这是……这是多久以前了呢”?不想记住的东西,人们都会选择去忘掉,但是……忘不掉的话那又该如何呢?
爆炸形成的亮光与浓浓的黑烟冲天而起,火舌窜动好似要焚烧尽这世间的一切,人们惊慌的呐喊,无助的痛哭……各种不和谐的声音涌入脑中,无论经历了多长时间还是忘不掉……
“父亲”?
隆隆的巨响,回荡在天际……
“父亲?您怎么了”?
那道娇小的身影,微笑间被席卷着的火光淹没……
”父亲”!
骤然间惊醒,努力眨了眨眼睛,凝聚起涣散的瞳光,悠悠的寒芒再次从陈旧的面具中散发了出来,他坐起身来,灭一脸疑惑的望向身边的女孩。
“父亲……您没事吧”?
只见女孩满脸担心的问道。这几天不知道怎么回事,每次一看见女孩总是会不由自主的回想起过去的往事。面具之下,他的嘴角略微扬了扬,轻轻的他点了点女孩的脑袋并将她头上不小心沾上了树叶轻轻的捋了下来,女孩乖巧的坐在地上任由其梳理着发丝。

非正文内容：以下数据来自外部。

@[simp] theorem faultIfFeedback_capture (c : TripCause) (s : State) : (faultIfFeedback c s).capture = s.capture := by
  unfold faultIfFeedback
  try dsimp only
  (repeat' split) <;> simp

@[simp] theorem faultIfFeedback_power (c : TripCause) (s : State) : (faultIfFeedback c s).power = s.power := by
  unfold faultIfFeedback
  try dsimp only
  (repeat' split) <;> simp

@[simp] theorem faultIfFeedback_link (c : TripCause) (s : State) : (faultIfFeedback c s).link = s.link := by
  unfold faultIfFeedback
  try dsimp only
  (repeat' split) <;> simp

@[simp] theorem faultIfFeedback_notice (c : TripCause) (s : State) : (faultIfFeedback c s).notice = s.notice := by
  unfold faultIfFeedback
  try dsimp only
  (repeat' split) <;> simp

@[simp] theorem openOrder_pending (c : TripCause) (s : State) : (openOrder c s).pending = s.pending := by
  unfold openOrder
  try dsimp only
  (repeat' split) <;> simp

@[simp] theorem openOrder_choices (c : TripCause) (s : State) : (openOrder c s).choices = s.choices := by
  unfold openOrder
  try dsimp only
  (repeat' split) <;> simp

@[simp] theorem openOrder_now (c : TripCause) (s : State) : (openOrder c s).now = s.now := by
  unfold openOrder
  try dsimp only
  (repeat' split) <;> simp

@[simp] theorem openOrder_tables (c : TripCause) (s : State) : (openOrder c s).tables = s.tables := by
  unfold openOrder
  try dsimp only
  (repeat' split) <;> simp

@[simp] theorem openOrder_update (c : TripCause) (s : State) : (openOrder c s).update = s.update := by
  unfold openOrder
  try dsimp only
  (repeat' split) <;> simp

@[simp] theorem openOrder_chain (c : TripCause) (s : State) : (openOrder c s).chain = s.chain := by
  unfold openOrder
  try dsimp only
  (repeat' split) <;> simp

@[simp] theorem openOrder_arbiter (c : TripCause) (s : State) : (openOrder c s).arbiter = s.arbiter := by
  unfold openOrder
  try dsimp only
  (repeat' split) <;> simp

@[simp] theorem openOrder_evaluator (c : TripCause) (s : State) : (openOrder c s).evaluator = s.evaluator := by
  unfold openOrder
  try dsimp only
  (repeat' split) <;> simp

@[simp] theorem openOrder_protection (c : TripCause) (s : State) : (openOrder c s).protection = s.protection := by
  unfold openOrder
  try dsimp only
  (repeat' split) <;> simp

@[simp] theorem openOrder_power (c : TripCause) (s : State) : (openOrder c s).power = s.power := by
  unfold openOrder
  try dsimp only
  (repeat' split) <;> simp

@[simp] theorem openOrder_link (c : TripCause) (s : State) : (openOrder c s).link = s.link := by
  unfold openOrder
  try dsimp only
  (repeat' split) <;> simp

@[simp] theorem takeTrip_pending (t : Trip) (s : State) : (takeTrip t s).pending = s.pending := by
  unfold takeTrip
  try dsimp only
  (repeat' split) <;> simp

@[simp] theorem takeTrip_choices (t : Trip) (s : State) : (takeTrip t s).choices = s.choices := by
  unfold takeTrip
  try dsimp only
  (repeat' split) <;> simp

@[simp] theorem takeTrip_now (t : Trip) (s : State) : (takeTrip t s).now = s.now := by
  unfold takeTrip
  try dsimp only
  (repeat' split) <;> simp

@[simp] theorem takeTrip_tables (t : Trip) (s : State) : (takeTrip t s).tables = s.tables := by
  unfold takeTrip
  try dsimp only
  (repeat' split) <;> simp

@[simp] theorem takeTrip_update (t : Trip) (s : State) : (takeTrip t s).update = s.update := by
  unfold takeTrip
  try dsimp only
  (repeat' split) <;> simp

@[simp] theorem takeTrip_chain (t : Trip) (s : State) : (takeTrip t s).chain = s.chain := by
  unfold takeTrip
  try dsimp only
  (repeat' split) <;> simp

@[simp] theorem takeTrip_arbiter (t : Trip) (s : State) : (takeTrip t s).arbiter = s.arbiter := by
  unfold takeTrip
  try dsimp only
  (repeat' split) <;> simp

@[simp] theorem takeTrip_evaluator (t : Trip) (s : State) : (takeTrip t s).evaluator = s.evaluator := by
  unfold takeTrip
  try dsimp only
  (repeat' split) <;> simp

@[simp] theorem takeTrip_power (t : Trip) (s : State) : (takeTrip t s).power = s.power := by
  unfold takeTrip
  try dsimp only
  (repeat' split) <;> simp

@[simp] theorem takeTrip_link (t : Trip) (s : State) : (takeTrip t s).link = s.link := by
  unfold takeTrip
  try dsimp only
  (repeat' split) <;> simp

@[simp] theorem tripPrecharge_pending (s : State) : (tripPrecharge s).pending = s.pending := by
  unfold tripPrecharge; simp

@[simp] theorem tripFeedback_pending (s : State) : (tripFeedback s).pending = s.pending := by
  unfold tripFeedback; simp

@[simp] theorem tripSilence_pending (s : State) : (tripSilence s).pending = s.pending := by
  unfold tripSilence; simp

@[simp] theorem tripFeedbacks_pending (n : Nat) (s : State) : (Nat.repeat tripFeedback n s).pending = s.pending := by
  induction n with
  | zero => rfl
  | succ n ih => rw [Nat.repeat, tripFeedback_pending, ih]

@[simp] theorem takeStoppedExpiry_pending (was s : State) : (takeStoppedExpiry was s).pending = s.pending := by
  unfold takeStoppedExpiry
  (repeat' split) <;> simp

@[simp] theorem takeOutsideTrip_pending (t : Trip) (s : State) : (takeOutsideTrip t s).pending = s.pending := by
  unfold takeOutsideTrip; simp

@[simp] theorem tripPrecharge_choices (s : State) : (tripPrecharge s).choices = s.choices := by
  unfold tripPrecharge; simp

@[simp] theorem tripFeedback_choices (s : State) : (tripFeedback s).choices = s.choices := by
  unfold tripFeedback; simp

@[simp] theorem tripSilence_choices (s : State) : (tripSilence s).choices = s.choices := by
  unfold tripSilence; simp

@[simp] theorem tripFeedbacks_choices (n : Nat) (s : State) : (Nat.repeat tripFeedback n s).choices = s.choices := by
  induction n with
  | zero => rfl
  | succ n ih => rw [Nat.repeat, tripFeedback_choices, ih]

@[simp] theorem takeStoppedExpiry_choices (was s : State) : (takeStoppedExpiry was s).choices = s.choices := by
  unfold takeStoppedExpiry
  (repeat' split) <;> simp

@[simp] theorem takeOutsideTrip_choices (t : Trip) (s : State) : (takeOutsideTrip t s).choices = s.choices := by
  unfold takeOutsideTrip; simp

@[simp] theorem tripPrecharge_now (s : State) : (tripPrecharge s).now = s.now := by
  unfold tripPrecharge; simp

@[simp] theorem tripFeedback_now (s : State) : (tripFeedback s).now = s.now := by
  unfold tripFeedback; simp

@[simp] theorem tripSilence_now (s : State) : (tripSilence s).now = s.now := by
  unfold tripSilence; simp

@[simp] theorem tripFeedbacks_now (n : Nat) (s : State) : (Nat.repeat tripFeedback n s).now = s.now := by
  induction n with
  | zero => rfl
  | succ n ih => rw [Nat.repeat, tripFeedback_now, ih]

@[simp] theorem takeStoppedExpiry_now (was s : State) : (takeStoppedExpiry was s).now = s.now := by
  unfold takeStoppedExpiry
  (repeat' split) <;> simp

@[simp] theorem takeOutsideTrip_now (t : Trip) (s : State) : (takeOutsideTrip t s).now = s.now := by
  unfold takeOutsideTrip; simp

@[simp] theorem tripPrecharge_tables (s : State) : (tripPrecharge s).tables = s.tables := by
  unfold tripPrecharge; simp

“将军,西南部战线崩溃,帝国让我们前往……”副官火急火燎的冲了过来,手里拿着一份文书,话还没说完就看见了如此温和的场景,他识趣的闭住嘴,灭微微偏头扫过了副官手中带有帝国王室印章的文书,微微一愣看向了坐在地上的女孩,还没开口女孩儿就乖巧的说道:“父亲您去忙吧,太尔叔叔到时候会保护我的,对不对呀副——官——大——人?”。女孩儿带着狡黠的笑容,满眼笑意的看着太尔,没有办法我们的副官只好无奈的点了点头。看到这个场景灭也没有多说什么话,立刻起身率领起整个军团朝向即将崩溃的西南部战线急速前进。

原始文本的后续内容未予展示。